» **Input records**:
/-- Add a block's partial, whose contribution is `t`, to the tile register (R103). -/
def Chain.join (c b : Chain) (t : Int) (fl : Nat) : Chain :=
  let c := if b.nan then { c with nan := true } else match b.inf with
    | some n => c.addInf n
    | none => c
  { c with sum := c.sum + t, flags := c.flags ||| b.flags ||| fl }

/-- The chain's result (R100). -/
def Chain.res (c : Chain) : ExRes × Nat :=
  (if c.nan then .nan else match c.inf with
    | some n => .inf n
    | none => .fin c.sum, c.flags)

/-- Rows of a K-tile that lie below K (R96). -/
def tileRows (o : MxaOp) (md : MxMode) (kt : Nat) : Nat := min (mxDepth md o.kBlock) (o.k - kt * mxDepth md o.kBlock)

def MxRow.rows (v : MxRow) : Nat := tileRows v.o v.md v.kt

/-- The activation element that meets row `r` of the tile. -/
def MxRow.elem (v : MxRow) (s : State) (r : Nat) : Fv := aElem s v (v.kt * mxDepth v.md v.o.kBlock + r)

/-- 8-bit modes: the exact column sum (R102). -/
def col8 (s : State) (v : MxRow) (c : Nat) : ExRes × Nat :=
  let q : Int := if v.o.fmtA = 0 then 0 else -32
  ((List.range v.rows).foldl (fun ch r => ch.add q (v.elem s r) (bElem s v v.ld r c)) Chain.start).res

/-- Smallest-subnormal exponent of an MX element format (R102). -/
def mxL0 (c : Nat) : Int :=
  match c with
  | 3 => -9
  | 4 => -16
  | 5 => -3
  | 6 => -4
  | _ => -1

/-- MX modes: block partials, scaled, truncated to 2^Q and added in block order (R103). -/
def colMx (s : State) (v : MxRow) (c : Nat) : ExRes × Nat :=
  let d := mxDepth v.md v.o.kBlock
  let q := mxL0 v.o.fmtA + mxL0 v.o.fmtB
  ((List.range (cdiv v.rows 32)).foldl (fun (acc : Chain) blk =>
    let sa := aScale s v (v.kt * (d / 32) + blk)
    let sb := bScale s v blk c
    if sa = 0xFF ∨ sb = 0xFF then { acc with nan := true }
    else
      let ch := (List.range (min 32 (v.rows - 32 * blk))).foldl
        (fun ch r => ch.add q (v.elem s (32 * blk + r)) (bElem s v v.ld (32 * blk + r) c)) Chain.start
      let (t, lost) := truncDown (decide (ch.sum < 0)) ch.sum.natAbs (q + (sa : Int) - 127 + (sb : Int) - 127) v.o.acfQ
      acc.join ch t (if lost then 2 ^ 6 else 0)) Chain.start).res

/-- The binary32 chain of R105: products added in order of tile row to a partial that enters as −0. -/
def chain32 (terms : List (Option (Fv × Fv))) : Nat × Nat :=
  terms.foldl (fun (acc : Nat × Nat) t =>
    match t with
    | none => acc
    | some (a, b) =>
      let (p, fl) := Fv.mul a b
      let (x, g) := fmtF32.add .rne (fmtF32.decode acc.1) p
      (x, acc.2 ||| fl ||| g)) (0x80000000, 0)

def col16 (s : State) (v : MxRow) (c : Nat) : Nat × Nat :=
  chain32 ((List.range v.rows).map (fun r => some (v.elem s r, bElem s v v.ld r c)))

/-- The split of R120: the value rounded to 12 significant bits, and the rest. -/
def split12 (v : Fv) : Fv × Fv :=
  match v with
  | .fin s m e =>
    if m = 0 then (v, .fin s 0 e)
    else
      let ls := finLog2 m e - 11
      let (q, _) := roundAt .rne s m e ls false
      let hi : Fv := .fin s q ls
      let (x, g) := finSum s m e (!s) q ls
      (hi, .fin (decide (x < 0)) x.natAbs g)
  | w => (w, .fin false 0 0)

/-- A term of R121 with a low half: none when the low half is zero, and none when the other factor is an infinity or a NaN, which reach the result only through a_hi × b_hi. (DEDUCED, notes/assumptions/70.md) -/
def term32 (low other : Fv) (a b : Fv) : Option (Fv × Fv) :=
  match other with
  | .fin _ _ _ => if low.isZero then none else some (a, b)
  | _ => none
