-- ==== Sys2Proof/Machine/Sxe.lean ====
section
/-! DEFINITION. The Stream Engine: chain descriptors and their checks, stream conversion, stages, reductions, outputs, flags, reading the accumulator file, cycles and faults (R135 to R173). -/
namespace Sys2Proof.Machine

/-! Operands and descriptors (R139, R142, R143, R148). -/

structure SxOp where
  chain : Nat
  rows : Nat
  rowLen : Nat
  row0 : Nat
  flagOff : Nat
deriving DecidableEq, Repr

def SxOp.ofBytes (b : List Byte) : SxOp := ⟨fieldAt b 0 4, fieldAt b 4 4, fieldAt b 8 4, fieldAt b 12 4, fieldAt b 16 4⟩

structure SxStage where
  kind : Nat
  init : Bool
  sat : Bool
  rm : Rm
  op : Nat
  src : List Nat
  dst : Nat
  pred : Nat
  inv : Bool
  imm : Nat
deriving DecidableEq, Repr

def SxStage.ofBytes (b : List Byte) : SxStage :=
  let c := fieldAt b 0 1
  ⟨bits c 0 4, bit c 4, bit c 5, Rm.ofCode (bits c 6 2), fieldAt b 1 1, [fieldAt b 2 1, fieldAt b 3 1, fieldAt b 4 1, fieldAt b 5 1],
    fieldAt b 6 1, fieldAt b 7 1 % 128, bit (fieldAt b 7 1) 7, fieldAt b 8 8⟩

structure SxStream where
  kind : Nat
  form : Nat
  q : Int
  base : Nat
  stride : Nat
  nEnt : Nat
  zeros : Bool
deriving DecidableEq, Repr

def SxStream.ofBytes (b : List Byte) : SxStream :=
  ⟨fieldAt b 0 1, fieldAt b 1 1, sint 16 (fieldAt b 2 2), fieldAt b 4 4, fieldAt b 8 4, fieldAt b 12 4, zeroAt b 16 16⟩

def SxStream.fmt (x : SxStream) : Nat := x.form % 16
def SxStream.rep (x : SxStream) : Nat := bits x.form 4 3

/-- A chain as the SXE reads it: operands, working format, TRAP, stages and streams. -/
structure SxChain where
  o : SxOp
  w : Nat
  trap : Nat
  stages : List SxStage
  streams : List SxStream
deriving DecidableEq, Repr

/-- The working format (R142). -/
def SxChain.f (c : SxChain) : Fmt := if c.w = 0xB then fmtF64 else fmtF32

def SxChain.stream (c : SxChain) (n : Nat) : SxStream := c.streams.getD n ⟨0, 0, 0, 0, 0, 0, true⟩

/-- Read a chain descriptor from the SPM, as reads of key `k` see it. -/
def readChain (s : State) (die k : Nat) (o : SxOp) : SxChain :=
  let a := spmBase die + o.chain
  let h := s.readAt k a 192
  let nst := fieldAt h 0 1
  let nsm := fieldAt h 1 1
  ⟨o, fieldAt h 2 1, fieldAt h 3 1, (List.range (min nst 8)).map (fun k => SxStage.ofBytes ((h.drop (64 + 16 * k)).take 16)),
    (List.range (min nsm 16)).map (fun n => SxStream.ofBytes (s.readAt k (a + 192 + 32 * n) 32))⟩

/-! Checks (R144, R146, R148 to R150, R153, R158, R159, R625). -/

/-- Operands that an operation uses (R148, R150); none for a reserved OP. -/
def sxUses (kind op : Nat) : Option Nat :=
  match kind with
  | 1 => if op = 3 then some 3 else if op < 6 then some 2 else if op < 9 then some 1 else none
  | 2 => if op = 0 then some 2 else if op < 3 then some 1 else none
  | 3 => if op < 8 then some 1 else none
  | 4 => if op < 7 then some 4 else none
  | 5 => if op < 5 then some 1 else none
  | 6 => if op < 12 then some 1 else none
  | 7 => if op = 0 then some 2 else none
  | 8 => if op = 0 then some 2 else none
  | _ => none
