def Prob.parse (b : List Byte) : Prob where
  cls := fieldAt b 0 1
  ctrl := fieldAt b 1 1
  refine := fieldAt b 2 1
  n := fieldAt b 4 4
  m := fieldAt b 8 4
  nnzP := fieldAt b 12 4
  nnzA := fieldAt b 16 4
  iterCap := fieldAt b 20 2
  deadline := fieldAt b 24 4
  reserve := fieldAt b 28 4
  mat := fieldAt b 32 8
  amat := fieldAt b 40 8
  vq := fieldAt b 48 8
  vl := fieldAt b 56 8
  vu := fieldAt b 64 8
  perm := fieldAt b 72 8
  warm := fieldAt b 80 8
  result := fieldAt b 88 8
  work := fieldAt b 96 8
  sramOff := fieldAt b 104 4
  sramBytes := fieldAt b 108 4
  epsAbs := fieldAt b 112 8
  epsRel := fieldAt b 120 8
  epsInf := fieldAt b 128 8
  tau := fieldAt b 136 8
  delta := fieldAt b 144 8
  rho := fieldAt b 152 8
  sigma := fieldAt b 160 8
  alpha := fieldAt b 168 8

def Prob.qp (p : Prob) : Bool := p.cls == 3 || p.cls == 4
def Prob.sparse (p : Prob) : Bool := p.cls == 2 || (p.qp && bit p.ctrl 0)
def Prob.nk (p : Prob) : Nat := p.n + p.m
def Prob.nanMode (p : Prob) : Bool := bit p.ctrl 1
def Prob.budget (p : Prob) : Nat := p.deadline - p.reserve

/-- The inputs of a problem as read: matrices, vectors, elimination order, and the warm start's vectors when accepted. -/
structure ProbIn where
  bytes : List Byte
  fmtBad : Bool
  p : Mat
  a : Mat
  q : List Nat
  l : List Nat
  u : List Nat
  perm : List Nat
  warm : Option (List Nat × List Nat × List Nat)
deriving DecidableEq, Repr

/-- An iterate with its residuals and merit (R283, R284). -/
structure Iter where
  idx : Nat
  merit : Nat
  rPrim : Nat
  rDual : Nat
  gap : Nat
  obj : Nat
  x : List Nat
  z : List Nat
  y : List Nat
deriving DecidableEq, Repr

/-- The outcome of a problem: status, valid and certificate bits, iterations, the iterate returned (none: open header fields), vectors, pivot flags, problem clock, structure counts, and whether the budget stopped it. -/
structure Outcome where
  status : Nat
  valid : Bool
  cert : Bool
  iters : Nat
  ret : Option Iter
  vec : List Nat
  flagged : Nat
  first : Nat
  pclock : Nat
  nnzL : Nat
  nIdx : Nat
  deadline : Bool
deriving DecidableEq, Repr

/-- A NaN merit counts as +∞ (R284). -/
def meritOf (x : Nat) : Nat := if (f64 x).isNan then f64inf else x

/-- The best of two iterates: least merit, the earlier among equals. -/
def better (a : Option Iter) (b : Iter) : Option Iter :=
  match a with
  | none => some b
  | some x => if f64lt b.merit x.merit then some b else some x

/-! Counts of R293. -/

structure Costs where
  symbolic : Nat
  factor : Nat
  solve : Nat
  vk : Nat
  step : Nat
  upd : Nat
  ipm : Nat
deriving DecidableEq, Repr

/-- nnz_K: the lower triangle of the factored matrix; a QP's matrix holds its whole diagonal. (DEDUCED, notes/assumptions/19.md) -/
def nnzK (p : Prob) (i : ProbIn) : Nat :=
  if p.qp then (i.p.ents.filter (fun e => e.1 != e.2.1)).length + p.n + i.a.ents.length + p.m else i.p.ents.length

/-- DEDUCED, notes/assumptions/19.md. -/
def costs (p : Prob) (i : ProbIn) (cols : List (List Nat)) : Costs :=
  let nk := p.nk
  let k := nnzK p i
  let nl := (cols.map List.length).sum
  let fac := if p.sparse then 256 + cdiv (flopsF cols) 1024 + 2 * nk
    else if p.cls = 1 then 512 + cdiv (p.n ^ 3) 1536 + 16 * p.n else 512 + cdiv (nk ^ 3) 3072 + 8 * nk
  let sol := if p.sparse then 128 + cdiv (2 * nl + nk) 256 else 64 + cdiv (nk ^ 2) 512
  let vk := if p.sparse then 64 + cdiv (2 * k - nk) 128 else 64 + cdiv (nk ^ 2) 256
  let vx := fun (m : Mat) => if p.sparse then 64 + cdiv m.ents.length 128 else 64 + cdiv (m.rows * m.cols) 256
  let t := vk + sol + cdiv (2 * nk) 256
  { symbolic := if p.sparse then 256 + 2 * (nk + k) else 0
    factor := fac
    solve := sol
    vk := vk
    step := t
    upd := 64 + cdiv (12 * nk) 256 + vx i.p + 2 * vx i.a
    ipm := fac + 2 * (sol + p.refine * t) + 64 + cdiv (32 * nk) 256 + vx i.p + 2 * vx i.a }

/-! Residuals and tests. -/

/-- EPS_ABS + EPS_REL × t. -/
def Prob.tol (p : Prob) (t : Nat) : Nat := f64fma p.epsRel t p.epsAbs

/-- The iterate `k` of a linear problem and its test (R274). -/
def linIter (p : Prob) (i : ProbIn) (k : Nat) (x : List Nat) : Iter × List Nat :=
  let r := i.p.acc false true x i.q
  let nr := normInf r
  let tol := p.tol (f64fma i.p.norm (normInf x) (normInf i.q))
  (⟨k, meritOf (f64div nr tol), nr, 0, 0, 0, x, [], []⟩, r)

/-- ½xᵀPx + qᵀx. -/
def objective (i : ProbIn) (x : List Nat) : Nat := f64fma f64half (dot64 x (i.p.mulVec x)) (dot64 i.q x)

/-- The iterate `k` of QP_OSM with its residuals: R280 without the complementarity (R282). -/
def qpIter (p : Prob) (i : ProbIn) (k : Nat) (x z y : List Nat) : Iter :=
  let ax := i.a.mulVec x
  let px := i.p.mulVec x
  let ay := i.a.mulT y
  let rp := normInf (List.zipWith f64sub ax z)
  let rd := normInf (List.zipWith f64add (List.zipWith f64add px i.q) ay)
  let o := objective i x
  let tp := p.tol (f64max (normInf ax) (normInf z))
  let td := p.tol (f64max (f64max (normInf px) (normInf ay)) (normInf i.q))
  ⟨k, meritOf (f64max (f64div rp tp) (f64div rd td)), rp, rd, 0, o, x, z, y⟩

/-- R282's certificate of primal infeasibility. -/
def primalInf (p : Prob) (i : ProbIn) (dy : List Nat) : Bool :=
  let e := f64mul p.epsInf (normInf dy)
  let t := List.zip dy (List.zip i.l i.u)
  let pos := fun (x : Nat) => f64lt 0 x
  let neg := fun (x : Nat) => f64lt x 0
  let sum := t.foldl (fun acc w =>
    if pos w.1 then f64fma w.2.2 w.1 acc else if neg w.1 then f64fma w.2.1 w.1 acc else acc) 0
  dy.any (fun x => pos x || neg x) && f64le (normInf (i.a.mulT dy)) e
    && t.all (fun w => (!pos w.1 || f64fin w.2.2) && (!neg w.1 || f64fin w.2.1)) && f64le sum (f64neg e)

/-- R282's certificate of dual infeasibility. -/
def dualInf (p : Prob) (i : ProbIn) (dx : List Nat) : Bool :=
  let e := f64mul p.epsInf (normInf dx)
  dx.any (fun x => f64lt 0 x || f64lt x 0) && f64le (normInf (i.p.mulVec dx)) e && f64le (dot64 i.q dx) (f64neg e)
    && (List.zip (i.a.mulVec dx) (List.zip i.l i.u)).all (fun w =>
      let lo := f64fin w.2.1
      let hi := f64fin w.2.2
      ((hi && !lo) || f64le (f64neg e) w.1) && ((lo && !hi) || f64le w.1 e))

/-- One iteration of operator splitting (R281). (DEDUCED, notes/assumptions/19.md) -/
def osmStep (p : Prob) (i : ProbIn) (k : Mat) (f : Factor) (x z y : List Nat) : List Nat × List Nat × List Nat :=
  let yr := y.map (fun v => f64div v p.rho)
  let b := List.zipWith (fun a q => f64fma p.sigma a (f64neg q)) x i.q ++ List.zipWith f64sub z yr
  let s := f.refined k b p.refine
  let xt := s.take p.n
  let nu := s.drop p.n
  let zt := List.zipWith f64add z (List.zipWith (fun a c => f64div (f64sub a c) p.rho) nu y)
  let be := f64sub f64one p.alpha
  let mix := fun (a c : List Nat) => List.zipWith (fun v w => f64fma p.alpha v (f64mul be w)) a c
  let xr := mix xt x
  let zr := mix zt z
  let w := List.zipWith f64add zr yr
  let zn := (List.zip w (List.zip i.l i.u)).map (fun v => if f64lt v.1 v.2.1 then v.2.1 else if f64lt v.2.2 v.1 then v.2.2 else v.1)
  let yn := List.zipWith (fun a d => f64fma p.rho d a) y (List.zipWith f64sub zr zn)
  (xr, zn, yn)

/-! Running a problem. -/

/-- What the phases before the iterations leave: the clock, the structure counts and the pivot flags. -/
structure Pre where
  clock : Nat
  nnzL : Nat
  nIdx : Nat
  flagged : Nat
  first : Nat
deriving DecidableEq, Repr

def Pre.out (r : Pre) (status : Nat) (valid cert : Bool) (iters : Nat) (ret : Option Iter) (vec : List Nat) : Outcome :=
  ⟨status, valid, cert, iters, ret, vec, r.flagged, r.first, r.clock, r.nnzL, r.nIdx, false⟩

def Iter.vec (t : Iter) : List Nat := t.x ++ t.z ++ t.y

/-- The budget is reached (R286): the best iterate, or none. -/
def Pre.stop (r : Pre) (p : Prob) (iters : Nat) (best : Option Iter) : Outcome :=
  let r := { r with clock := p.budget }
  match best with
  | some b => { r.out 0x0702 true false iters (some b) b.vec with deadline := true }
  | none => { r.out 0x0703 false false iters none [] with deadline := true }

/-- The end of a run that returns its best iterate. -/
def Pre.best (r : Pre) (status iters : Nat) (best : Option Iter) : Outcome :=
  match best with
  | some b => r.out status true false iters (some b) b.vec
  | none => r.out status false false iters none []

/-- Refinement of a linear problem from iterate `k` (R274). -/
def linRefine (p : Prob) (i : ProbIn) (c : Costs) (f : Factor) (r : Pre) : Nat → Nat → List Nat → List Nat → Nat → Option Iter → Outcome
  | 0, k, _, _, _, best => r.best 0x0705 k best
  | n + 1, k, x, res, nr, best =>
    if p.budget < r.clock + (k + 1) * c.step then r.stop p k best
    else
      let x := List.zipWith f64add x (f.solve res)
      let (t, res') := linIter p i (k + 1) x
      let r' := { r with clock := r.clock + (k + 1) * c.step }
      if f64le t.merit f64one then r'.out 0x0701 true false (k + 1) (some t) t.vec
      else if p.refine ≤ k + 1 then r'.best 0x0705 (k + 1) (better best t)
      else if !(f64lt t.rPrim (f64mul f64half nr)) then r'.best 0x0706 (k + 1) (better best t)
      else linRefine p i c f r n (k + 1) x res' t.rPrim (better best t)

/-- A linear problem after its factorisation. -/
def linRun (p : Prob) (i : ProbIn) (c : Costs) (f : Factor) (r : Pre) : Outcome :=
  if p.nanMode && f.flagged != 0 then
    (if p.budget < r.clock + c.solve then r.stop p 0 none
    else { r with clock := r.clock + c.solve }.out 0x0709 true false 0 none (f.solve i.q))
  else if p.budget < r.clock + c.solve + c.vk then r.stop p 0 none
  else
    let r := { r with clock := r.clock + c.solve + c.vk }
    let (t, res) := linIter p i 0 (f.solve i.q)
    if f64le t.merit f64one then r.out 0x0701 true false 0 (some t) t.vec
    else linRefine p i c f r p.refine 0 t.x res t.rPrim (some t)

» **Work item**: Reproduce the records above exactly, from the first line through the line containing "some (a, b) =>", and output nothing else.

» **Reply**:
/-- Add a block's partial, whose contribution is `t`, to the tile register (R103). -/
def Chain.join (c b : Chain) (t : Int) (fl : Nat) : Chain :=
  let c := if b.nan then { c with nan := true } else match b.inf with
    | some n => c.addInf n
    | none => c
  { c with sum := c.sum + t, flags := c.flags ||| b.flags ||| fl }

/-- The chain's result (R100). -/
def Chain.res (c : Chain) : ExRes × Nat :=
  (if c.nan then .nan else match c.inf with
    | some n => .inf n
    | none => .fin c.sum, c.flags)

/-- Rows of a K-tile that lie below K (R96). -/
def tileRows (o : MxaOp) (md : MxMode) (kt : Nat) : Nat := min (mxDepth md o.kBlock) (o.k - kt * mxDepth md o.kBlock)

def MxRow.rows (v : MxRow) : Nat := tileRows v.o v.md v.kt

/-- The activation element that meets row `r` of the tile. -/
def MxRow.elem (v : MxRow) (s : State) (r : Nat) : Fv := aElem s v (v.kt * mxDepth v.md v.o.kBlock + r)

/-- 8-bit modes: the exact column sum (R102). -/
def col8 (s : State) (v : MxRow) (c : Nat) : ExRes × Nat :=
  let q : Int := if v.o.fmtA = 0 then 0 else -32
  ((List.range v.rows).foldl (fun ch r => ch.add q (v.elem s r) (bElem s v v.ld r c)) Chain.start).res

/-- Smallest-subnormal exponent of an MX element format (R102). -/
def mxL0 (c : Nat) : Int :=
  match c with
  | 3 => -9
  | 4 => -16
  | 5 => -3
  | 6 => -4
  | _ => -1

/-- MX modes: block partials, scaled, truncated to 2^Q and added in block order (R103). -/
def colMx (s : State) (v : MxRow) (c : Nat) : ExRes × Nat :=
  let d := mxDepth v.md v.o.kBlock
  let q := mxL0 v.o.fmtA + mxL0 v.o.fmtB
  ((List.range (cdiv v.rows 32)).foldl (fun (acc : Chain) blk =>
    let sa := aScale s v (v.kt * (d / 32) + blk)
    let sb := bScale s v blk c
    if sa = 0xFF ∨ sb = 0xFF then { acc with nan := true }
    else
      let ch := (List.range (min 32 (v.rows - 32 * blk))).foldl
        (fun ch r => ch.add q (v.elem s (32 * blk + r)) (bElem s v v.ld (32 * blk + r) c)) Chain.start
      let (t, lost) := truncDown (decide (ch.sum < 0)) ch.sum.natAbs (q + (sa : Int) - 127 + (sb : Int) - 127) v.o.acfQ
      acc.join ch t (if lost then 2 ^ 6 else 0)) Chain.start).res

/-- The binary32 chain of R105: products added in order of tile row to a partial that enters as −0. -/
def chain32 (terms : List (Option (Fv × Fv))) : Nat × Nat :=
  terms.foldl (fun (acc : Nat × Nat) t =>
    match t with
    | none => acc
    | some (a, b) =>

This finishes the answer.